We need an OAuth/OpenID Connect provider obviously. Let's run a local instance of Keycloak through docker, for example as follows:

docker run --rm -it -p 9090:8080 \
    -e KEYCLOAK_USER=admin -e KEYCLOAK_PASSWORD=admin \
    jboss/keycloak:7.0.0

A detailed discussion of Keycloak is a bit out of scope for this walkthrough. The most important information is that it will act as an OAuth/OpenID Connect provider.

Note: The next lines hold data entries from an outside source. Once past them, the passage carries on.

theorem wit_Tb0FollowsItsSource_7 : ∃ (k : Nat) (e : Int) (s : State), s.mainLive = true ∧ s.srcEnabled k = true ∧ s.flag TIM_STATUS_TB0_VALID = true ∧ s.flag TIM_STATUS_HOLDOVER = true ∧ s.tim.far.contains k = true ∧ (s.num TIM_REANCHOR_LIMIT_NS : Int) < absI e ∧ (match s.errOf k with | some l => decide ((s.num TIM_REANCHOR_LIMIT_NS : Int) < absI (e - l)) | none => false) = false :=
  ⟨3, -500, { tLive [(TIM_STATUS, 0xC), (TIM_REANCHOR_LIMIT_NS, 100)] with role := .primary, tim := { far := [3], errs := [(3, -480)] } }, by decide, by decide, by decide, by decide, by decide, by decide, by decide⟩

theorem wit_Tb0FollowsItsSource_8 : ∃ (k : Nat) (e : Int) (s : State), s.mainLive = true ∧ s.srcEnabled k = true ∧ s.flag TIM_STATUS_TB0_VALID = true ∧ s.flag TIM_STATUS_HOLDOVER = false ∧ s.get TIM_STATUS_TB0_SRC = k ∧ (match s.errOf k with | some l => decide ((s.num TIM_REANCHOR_LIMIT_NS : Int) < absI (e - l)) | none => false) = false :=
  ⟨3, -50, { tLive [(TIM_STATUS, 0x7), (TIM_REANCHOR_LIMIT_NS, 100)] with role := .primary, tim := { errs := [(3, -40)] } }, by decide, by decide, by decide, by decide, by decide, by decide⟩

theorem wit_Tb0FollowsItsSource_9 : ∃ (k : Nat) (e : Int) (s : State), s.mainLive = true ∧ s.srcEnabled k = true ∧ s.flag TIM_STATUS_TB0_VALID = true ∧ s.flag TIM_STATUS_HOLDOVER = false ∧ s.get TIM_STATUS_TB0_SRC = k ∧ (match s.errOf k with | some l => decide ((s.num TIM_REANCHOR_LIMIT_NS : Int) < absI (e - l)) | none => false) = true :=
  ⟨3, -500, { tLive [(TIM_STATUS, 0x7), (TIM_REANCHOR_LIMIT_NS, 100)] with role := .primary, tim := { errs := [(3, -40)] } }, by decide, by decide, by decide, by decide, by decide, by decide⟩

theorem wit_Tb0FollowsItsSource_10 : ∃ (v : Word) (k : Nat) (s : State), s.mainLive = true ∧ bitsOf v 0 1 = 1 ∧ ([1, 2, 3].find? s.tim.far.contains) = some k :=
  ⟨1, 2, { tLive [(TIM_STATUS, 0xE)] with tim := { far := [2] } }, by decide, by decide, by decide⟩

theorem wit_Tb0FollowsItsSource_11 : ∃ (n : Nat) (p : Nat) (s : State), s.mainLive = true ∧ s.tim.ppsLast = some p ∧ p ≤ n ∧ n < p + 2000 :=
  ⟨1999, 0, { tLive [] with tim := { ppsLast := some 0 } }, by decide, by decide, by decide, by decide⟩

theorem wit_Tb0FollowsItsSource_12 : ∃ (n : Nat) (p : Nat) (s : State), s.mainLive = true ∧ s.tim.ppsLast = some p ∧ p + 2000 ≤ n :=
  ⟨1000000300, 0, { tLive [] with tim := { ppsLast := some 0 } }, by decide, by decide, by decide⟩

theorem wit_Tb0FollowsItsSource_13 : ∃ (_n : Nat) (s : State), s.mainLive = true ∧ s.tim.ppsLast = none :=
  ⟨5000000007, tLive [], by decide, by decide⟩

theorem wit_Tb0FollowsItsSource_14 : ∃ (_n : Nat) (_g : Bool) (s : State), s.tim.labelFresh = false ∧ s.tim.labelled = false :=
  ⟨5000000007, true, tLive [], by decide, by decide⟩

theorem wit_Tb0FollowsItsSource_15 : ∃ (s : State), s.mainLive = true ∧ s.ppsValid = true :=
  ⟨tLive [(TIM_STATUS, 0x4), (TIM_PPS_CFG, 0)], by decide, by decide⟩

theorem wit_ClocksTb1AndTb3_1 : ∃ (m : SyncMeas) (r : List SyncMeas) (o : Int) (a : Nat) (s : State) (u : State), s.serving = true ∧ s.tim.ptp.meas = m :: r ∧ u = s.setPtp { s.tim.ptp with meas := r } ∧ o = u.syncOffset m a ∧ (u.get TIM_TB1_CFG_ROLE == 1 || u.get TIM_TB1_CFG_ROLE == 3) = true ∧ u.flag (TIM_PORT_PTP_PTP_EN m.port) = true ∧ (absI o : Int) ≤ u.num TIM_TB1_STEP_NS :=
  ⟨tSync (20), [], 20, 0, tSlave (20) {}, (tSlave (20) {}).setPtp { (tSlave (20) {}).tim.ptp with meas := [] }, (by decide +kernel), by decide, (rfl), (by decide +kernel), (by decide +kernel), (by decide +kernel), (by decide +kernel)⟩

theorem wit_ClocksTb1AndTb3_2 : ∃ (m : SyncMeas) (r : List SyncMeas) (o : Int) (a : Nat) (s : State) (u : State), s.serving = true ∧ s.tim.ptp.meas = m :: r ∧ u = s.setPtp { s.tim.ptp with meas := r } ∧ o = u.syncOffset m a ∧ (u.get TIM_TB1_CFG_ROLE == 1 || u.get TIM_TB1_CFG_ROLE == 3) = true ∧ u.flag (TIM_PORT_PTP_PTP_EN m.port) = true ∧ (u.num TIM_TB1_STEP_NS : Int) < absI o ∧ (u.tim.backSlew && decide (0 < o)) = false ∧ (u.tim.syncs.all fun x => decide ((absI (x - o) : Int) ≤ u.num TIM_TB1_STEP_NS)) = false :=
  ⟨tSync (500), [], 500, 0, tSlave (500) { syncs := [900] }, (tSlave (500) { syncs := [900] }).setPtp { (tSlave (500) { syncs := [900] }).tim.ptp with meas := [] }, (by decide +kernel), by decide, (rfl), (by decide +kernel), (by decide +kernel), (by decide +kernel), (by decide +kernel), (by decide +kernel), (by decide +kernel)⟩

theorem wit_ClocksTb1AndTb3_3 : ∃ (m : SyncMeas) (r : List SyncMeas) (o : Int) (a : Nat) (s : State) (u : State), s.serving = true ∧ s.tim.ptp.meas = m :: r ∧ u = s.setPtp { s.tim.ptp with meas := r } ∧ o = u.syncOffset m a ∧ (u.get TIM_TB1_CFG_ROLE == 1 || u.get TIM_TB1_CFG_ROLE == 3) = true ∧ u.flag (TIM_PORT_PTP_PTP_EN m.port) = true ∧ (u.num TIM_TB1_STEP_NS : Int) < absI o ∧ (u.tim.backSlew && decide (0 < o)) = false ∧ (u.tim.syncs.all fun x => decide ((absI (x - o) : Int) ≤ u.num TIM_TB1_STEP_NS)) = true ∧ u.tim.syncs.length + 1 < max 1 (u.get TIM_TB1_CFG_STEP_CONFIRM) :=
  ⟨tSync (500), [], 500, 0, tSlave (500) {}, (tSlave (500) {}).setPtp { (tSlave (500) {}).tim.ptp with meas := [] }, (by decide +kernel), by decide, (rfl), (by decide +kernel), (by decide +kernel), (by decide +kernel), (by decide +kernel), (by decide +kernel), (by decide +kernel), (by decide +kernel)⟩

theorem wit_ClocksTb1AndTb3_4 : ∃ (m : SyncMeas) (r : List SyncMeas) (o : Int) (a : Nat) (s : State) (u : State), s.serving = true ∧ s.tim.ptp.meas = m :: r ∧ u = s.setPtp { s.tim.ptp with meas := r } ∧ o = u.syncOffset m a ∧ (u.get TIM_TB1_CFG_ROLE == 1 || u.get TIM_TB1_CFG_ROLE == 3) = true ∧ u.flag (TIM_PORT_PTP_PTP_EN m.port) = true ∧ (u.num TIM_TB1_STEP_NS : Int) < absI o ∧ (u.tim.backSlew && decide (0 < o)) = false ∧ (u.tim.syncs.all fun x => decide ((absI (x - o) : Int) ≤ u.num TIM_TB1_STEP_NS)) = true ∧ max 1 (u.get TIM_TB1_CFG_STEP_CONFIRM) ≤ u.tim.syncs.length + 1 ∧ (decide (0 < o) && u.flag TIM_TB1_CFG_NO_BACK_STEP) = false :=
  ⟨tSync (-500), [], -500, 0, tSlave (-500) { syncs := List.replicate 16 (-500) }, (tSlave (-500) { syncs := List.replicate 16 (-500) }).setPtp { (tSlave (-500) { syncs := List.replicate 16 (-500) }).tim.ptp with meas := [] }, (by decide +kernel), by decide, (rfl), (by decide +kernel), (by decide +kernel), (by decide +kernel), (by decide +kernel), (by decide +kernel), (by decide +kernel), (by decide +kernel), (by decide +kernel)⟩

theorem wit_ClocksTb1AndTb3_5 : ∃ (v : Word) (_a : Nat) (s : State), s.mainLive = true ∧ bitsOf v 0 1 = 1 :=
  ⟨1, 0, tLive [], by decide, by decide⟩

theorem wit_ClocksTb1AndTb3_6 : ∃ (_a : Nat) (s : State), s.mainLive = true :=
  ⟨0, tLive [], by decide⟩

theorem wit_ClocksTb1AndTb3_7 : ∃ (v : Int) (a : Nat) (s : State), s.mainLive = true ∧ s.gns.leap = some (v, a) ∧ s.stroked = true ∧ a ≤ s.siteEpoch + s.sn / 4000 :=
  ⟨37, 0, { tLive [] with gns := { leap := some (37, 0) } }, by decide, by decide, by decide, by decide⟩

theorem wit_ClocksTb1AndTb3_8 : ∃ (s : State), s.dev = .operate ∧ s.stroked = true :=
  ⟨tLive [], by decide, by decide⟩

theorem wit_GatesAndLaunchTimes_1 : ∃ (p : Nat) (c : Nat) (a : Nat) (l : Nat) (e : QEntry) (r : List QEntry) (s : State), s.serving = true ∧ s.queue p c = e :: r ∧ e.launch = some l ∧ s.portNow p a = l :=
  ⟨0, 0, 0, 25000000, tQEntry, [], tQueued, by decide, by decide, by decide, by decide⟩

theorem wit_GatesAndLaunchTimes_2 : ∃ (p : Nat) (c : Nat) (a : Nat) (l : Nat) (e : QEntry) (r : List QEntry) (s : State), s.serving = true ∧ s.queue p c = e :: r ∧ e.launch = some l ∧ l < s.portNow p a ∧ s.flag (TIM_PORT_PTP_LATE_SEND p) = true :=
  ⟨0, 0, 9, 25000000, tQEntry, [], { tQueued with regs := [(TIM_PORT_PTP 0, 0xFFFFFFFF)] }, (by decide +kernel), (by decide +kernel), (by decide +kernel), (by decide +kernel), (by decide +kernel)⟩

theorem wit_GatesAndLaunchTimes_3 : ∃ (p : Nat) (c : Nat) (a : Nat) (l : Nat) (e : QEntry) (r : List QEntry) (s : State), s.serving = true ∧ s.queue p c = e :: r ∧ e.launch = some l ∧ l < s.portNow p a ∧ s.flag (TIM_PORT_PTP_LATE_SEND p) = false :=
  ⟨0, 0, 9, 25000000, tQEntry, [], tQueued, (by decide +kernel), (by decide +kernel), (by decide +kernel), (by decide +kernel), (by decide +kernel)⟩

theorem wit_GatesAndLaunchTimes_4 : ∃ (p : Nat) (c : Nat) (a : Nat) (l : Nat) (e : QEntry) (r : List QEntry) (s : State), s.serving = true ∧ s.queue p c = e :: r ∧ e.launch = some l ∧ s.portNow p a + s.num TIM_LAUNCH_MAX_WAIT * 1000 < l :=
  ⟨0, 0, 0, 10 ^ 30, { tQEntry with launch := some (10 ^ 30) }, [], tQueuedFar, by decide, by decide, by decide, by decide⟩

theorem wit_GatesAndLaunchTimes_5 : ∃ (p : Nat) (c : Nat) (a : Nat) (l : Nat) (e : QEntry) (r : List QEntry) (s : State), s.serving = true ∧ s.queue p c = e :: r ∧ e.launch = some l ∧ s.portNow p a < l ∧ l ≤ s.portNow p a + s.num TIM_LAUNCH_MAX_WAIT * 1000 :=
  ⟨0, 0, 0, 25000001, { tQEntry with launch := some 25000001 }, [], { tQueuedFar with regs := [(TIM_LAUNCH_MAX_WAIT, 5)], net := { egress := [(0, { queues := [[{ tQEntry with launch := some 25000001 }]] })] } }, (by decide +kernel), (by decide +kernel), (by decide +kernel), (by decide +kernel), (by decide +kernel)⟩

theorem wit_GatesAndLaunchTimes_6 : ∃ (p : Nat) (_a : Nat) (l : GateList) (s : State), s.serving = true ∧ (s.gatesOf p).oper = some l ∧ (s.gatesOf p).held = none :=
  ⟨0, 0, tGateList, { tLive [] with net := { gates := [(0, { oper := some tGateList })] } }, by decide, by decide, by decide⟩

theorem wit_GatesAndLaunchTimes_7 : ∃ (p : Nat) (_a : Nat) (l : GateList) (h : Nat) (s : State), s.serving = true ∧ (s.gatesOf p).oper = some l ∧ (s.gatesOf p).held = some h :=
  ⟨0, 0, tGateList, 5, { tLive [] with net := { gates := [(0, { oper := some tGateList, held := some 5 })] } }, by decide, by decide, by decide⟩

theorem wit_GatesAndLaunchTimes_8 : ∃ (p : Nat) (a : Nat) (l : GateList) (k : Nat) (s : State), s.serving = true ∧ (s.gatesOf p).admin = some (l, k) ∧ k ≤ s.portNow p a :=
  ⟨0, 0, tGateList, 0, { tLive [] with net := { gates := [(0, { admin := some (tGateList, 0) })] } }, by decide, by decide, by decide⟩

theorem wit_GatesAndLaunchTimes_9 : ∃ (p : Nat) (a : Nat) (l : GateList) (k : Nat) (s : State), s.serving = true ∧ (s.gatesOf p).admin = some (l, k) ∧ k ≤ s.portNow p a :=
  ⟨0, 0, tGateList, 0, { tLive [] with net := { gates := [(0, { admin := some (tGateList, 0) })] } }, by decide, by decide, by decide⟩

theorem wit_GnssPortsAndBus_1 : ∃ (_p : Nat) (ds : List Int) (s : State), s.serving = true ∧ clockBad 1000 ds = true :=
  ⟨0, List.replicate 40 1500, tLive [], by decide, by decide⟩

theorem wit_GnssPortsAndBus_2 : ∃ (_p : Nat) (ds : List Int) (s : State), s.serving = true ∧ clockGood 1000 ds = true :=
  ⟨3, List.replicate 40 (-1000), tLive [], by decide, by decide⟩

theorem wit_GnssPortsAndBus_3 : ∃ (_v : Word) (s : State), s.mainLive = true ∧ s.get GNS_SPI_CTRL_GO = 0 :=
  ⟨0x8104, tLive [], by decide, by decide⟩

theorem wit_GnssPortsAndBus_4 : ∃ (_v : Word) (s : State), s.mainLive = true ∧ s.get GNS_SPI_CTRL_GO = 1 :=
  ⟨0x8104, tLive [(GNS_SPI_CTRL, 0x8800)], by decide, by decide⟩

theorem wit_GnssPortsAndBus_5 : ∃ (_b : Nat) (s : State), s.serving = true ∧ s.get GNS_SPI_CTRL_GO = 1 :=
  ⟨0xAB, tLive [(GNS_SPI_CTRL, 0x8800)], by decide, by decide⟩

theorem wit_GnssPortsAndBus_6 : ∃ (p : Nat) (s : State), s.serving = true ∧ s.flag (GNS_PORT_STAT_JAM p) = false ∧ s.agcRose p = true ∧ 96 ≤ s.cn0Fall p :=
  ⟨1, tJam, (by decide +kernel), (by decide +kernel), (by decide +kernel), (by decide +kernel)⟩

theorem wit_GnssPortsAndBus_7 : ∃ (p : Nat) (s : State), s.serving = true ∧ s.flag (GNS_PORT_STAT_JAM p) = true ∧ (match tget s.gns.jamAt p with | some n => decide (n + 4000 ≤ s.now) | none => true) = true :=
  ⟨1, { tLive [(GNS_PORT_STAT 1, 0xFFFFFFFF)] with sn := 4005, gns := { jamAt := [(1, 5)] } }, (by decide +kernel), (by decide +kernel), (by decide +kernel)⟩

theorem wit_GnssPortsAndBus_8 : ∃ (_g : Nat) (_p : Nat) (s : State), s.serving = true :=
  ⟨0, 7, tLive [], by decide⟩

theorem wit_MeasurementEpochs_1 : ∃ (_vs : List SatView) (s : State), s.serving = true ∧ s.gns.tracks.length ≤ 512 :=
  ⟨[], tLive [], by decide, by decide⟩

theorem wit_MeasurementEpochs_2 : ∃ (_ms : List Meas) (s : State), s.serving = true ∧ s.now % 200 = 0 :=
  ⟨[], { tLive [] with sn := 400 }, by decide, by decide⟩

theorem wit_MeasurementEpochs_3 : ∃ (_x : Solution) (n : Nat) (ms : List Meas) (s : State), s.serving = true ∧ s.gns.latched = some (n, ms) :=
  ⟨tSolution, 200, [], { tLive [] with gns := { latched := some (200, []) } }, by decide, by decide⟩

theorem wit_MeasurementEpochs_4 : ∃ (x : Checked) (s : State), s.serving = true ∧ s.gns.checked = some x ∧ x.sn + 2 ≤ s.now ∧ s.now ≤ x.sn + 4 ∧ x.tracked = true :=
  ⟨tChecked, { tLive [] with sn := 203, gns := { checked := some tChecked } }, by decide, by decide, by decide, by decide, by decide⟩

theorem wit_MeasurementEpochs_5 : ∃ (e : Nat) (s : State), s.serving = true ∧ s.missingEpoch = some e :=
  ⟨200, { tLive [] with sn := 204, gns := { latched := some (200, []) } }, by decide, by decide⟩

theorem wit_MeasurementEpochs_6 : ∃ (e : Nat) (ms : List Meas) (s : State), s.gns.latched = some (e, ms) :=
  ⟨200, [], { tLive [] with sn := 204, gns := { latched := some (200, []) } }, by decide⟩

Through the administration console (a http://localhost:9090/auth/admin/), we:

  • set up a client "pkce-test" (in the "master" realm) with access type "public" (to be able to use PKCE) and the catch-all "*" as valid redirect URIs (which is a required field).
  • create a user "john" with non-temporary password.
In [2]:
provider = "http://localhost:9090/auth/realms/master"
client_id = "pkce-test"
username = "john"
password = "j0hn"
redirect_uri = "http://localhost/foobar"

Connect to authentication provider

The first phase of the flow is to connect to the OAuth/OpenID Connect provider and authenticate. For a PKCE-enabled flow we need a some PKCE ingredients from the start.

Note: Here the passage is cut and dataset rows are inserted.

-- ==== Sys2Proof/Syntax.lean ====
section
/-! DEFINITION. The commands of the HX9 (spec/opcode_table.json): one constructor for each row, with the row's operands. An
operand is what the sender gives, or what the physical world shows and no register of the machine tells: a sample, the outcome
of a decoder, a pin. -/

namespace Sys2Proof

/-- Who makes a register access (R43, R545). -/
inductive Requester where
  | app (core : Fin 4)
  | rt (pair : Fin 2)
  | host
  | debug
  | mgmt
deriving DecidableEq, Repr

/-- The words of a task's descriptor but for OPC, which the row fixes (R59): TAG, FLAGS and TW_D1 to TW_D7. -/
structure TaskOp where
  tag : BitVec 16 := 0
  flags : BitVec 8 := 0
  d1 : Word := 0
  d2 : Word := 0
  d3 : Word := 0
  d4 : Word := 0
  d5 : Word := 0
  d6 : Word := 0
  d7 : Word := 0
deriving DecidableEq, Repr

/-- What a parameter page states (R186): geometry, and the largest read, program and erase times in Grains. -/
structure Geom where
  pagesPerBlock : Nat
  planesLog2 : Nat
  pageBytes : Nat
  spareBytes : Nat
  lunsPerCe : Nat
  blocksPerLun : Nat
  blockBits : Nat
  pageBits : Nat
  rowCycles : Nat
  colCycles : Nat
  tR : Nat
  tProg : Nat
  tBers : Nat
deriving DecidableEq, Repr

/-- One copy of a parameter page: is its signature right, its 256 bytes, what they state (R186). -/
structure ParamCopy where
  signature : Bool
  bytes : List Byte
  geom : Geom
deriving DecidableEq, Repr

/-- A target as the steps of R186 find it: channel of the bay, chip enable, how many µs after power-good its RB_N rises (`none`:
never), its maker and device from READ_ID at 00h, the bytes of READ_ID at 20h, and the copies of its parameter page. -/
structure Target where
  chan : Fin 4
  ce : Fin 4
  rbUs : Option Nat
  mfr : Nat
  dev : Nat
  id20 : List Byte
  copies : List ParamCopy
deriving DecidableEq, Repr

/-- What a formatted magazine's newest bay map states (R229): whether it is the one this bay held last, width, stripe
slots per group, free stripes, dies lost and read-only, learned retry entries by die, whether the commit areas are prepared. -/
structure Magazine where
  same : Bool
  width : Nat
  kSets : Nat
  freeStripes : Nat
  dead : Nat
  ro : Nat
  learned : List (Nat × Nat) := []
  areasReady : Bool
deriving DecidableEq, Repr

/-- A cluster that has passed the head (R271, R274, R305): the address that its first address unit gives, the flywheel's number of its first
frame, the interpolated value of each channel bit from the first frame sync on, the ranges of channel bits (first, length) in defects, the
uncorrectable and corrected words of its stream region, and whether its data write failed. -/
structure ClusterObs where
  addr : Nat
  first : Nat := 0
  values : List Int := []
  defects : List (Nat × Nat) := []
  uncorr : Nat := 0
  corr : Nat := 0
  destFault : Bool := false
deriving DecidableEq, Repr

/-- A level of the laser that a pulse line drives (R318). -/
inductive Light where
  | pw | pm | ps | pc
deriving DecidableEq, Repr

/-- A place on a disc (R314): ADIP word, unit, wobble period, and channel bits beyond the start of that period. -/
structure Place where
  word : Nat
  unit : Nat
  wob : Nat
  bit : Int := 0
deriving DecidableEq, Repr

/-- The source of a fast inhibit (R322): the shock comparator, or a tracking or focus error sample in sampler LSB. -/
inductive FastSource where
  | shock
  | track (v : Int)
  | focus (v : Int)
deriving DecidableEq, Repr

/-- What an optical port shows in a Grain (R297, R339, R359): four sets of ten 12-bit samples, the mean and the lowest envelope, the tilt
metric if a pilot wedge ended, whether a driver fault's cause is present, and for how many of the Grain's 4,000 ns each pulse line, 0 to 3,
spent high (R499). -/
structure PortIn where
  pd : List (List (BitVec 12)) := []
  env : BitVec 8 := 0
  envMin : BitVec 8 := 0
  tilt : Option (BitVec 16) := none
  cause : Bool := false
  high : List (BitVec 12) := []
deriving DecidableEq, Repr

/-- What a motor channel shows in a Grain (R385, R400): peak and mean DC-link current in mA, in a soft window the second
sample's mean and whether the incoming phase was the longer one, whether a sample had to be held, and whether a gate
fault's cause is present. -/
structure MotorIn where
  peak : BitVec 16 := 0
  mean : BitVec 16 := 0
  soft : Option (BitVec 16 × Bool) := none
  held : Bool := false
  cause : Bool := false
deriving DecidableEq, Repr


/-- Who reads or writes an array (R471, R545): a requester of the register bus, a data-path engine with its page, or the
scrubber. -/
inductive MemUser where
  | soft (r : Requester)
  | engine (page : Nat)
  | scrub
deriving DecidableEq, Repr

/-- The item of the always-on SRAM in which a parity error lies (R463, R470). -/
inductive AonItem where
  | capEsr
  | carry
  | mark (slot : Fin 16)
  | other
deriving DecidableEq, Repr

/-- Bits of a failed mask written 0 (R484): FTH_ADC.FAILED of a read channel, ELL_STAT.LANE_FAILED of a servo engine. -/
inductive FailedMask where
  | adc (chan : Fin 5) (mask : BitVec 5)
  | lanes (engine : Fin 2) (mask : BitVec 8)
deriving DecidableEq, Repr

/-- What a calibration step has measured (R491, R494): for an input's offset nothing but the samples it took; the eye in percent of
the bit time and the eye centre; the drift since the last step in 1/1,024 UI; a sampler's gain error in 1/10,000 and offset in mV, with what
the three bandgaps read in microvolts; what a die's three temperature sensors read in 1/100 °C; the shunt's offset and those of the four
comparators of each phase in microvolts; a bridge's zero current in microamperes. -/
inductive CalValue where
  | offset
  | phy (eye : Nat) (centre : Int)
  | drift (v : Nat)
  | sampler (gain offset : Int) (r0 r1 r2 : Nat)
  | sensors (t0 t1 t2 : Int)
  | motor (shunt : Int) (a b c : List Int)
  | bridge (v : Int)
deriving DecidableEq, Repr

PKCE code verifier and challenge

We need a code verifier, which is a long enough random alphanumeric string, only to be used "client side". We'll use a simple urandom/base64 trick to generate one:

In [3]:
code_verifier = base64.urlsafe_b64encode(os.urandom(40)).decode('utf-8')
code_verifier = re.sub('[^a-zA-Z0-9]+', '', code_verifier)
code_verifier, len(code_verifier)
Out[3]:
('zo6yP8H9te4I0lk2Uclcry47yPbTT9jRbdnIZPdMUfazH5iD8vkNw', 53)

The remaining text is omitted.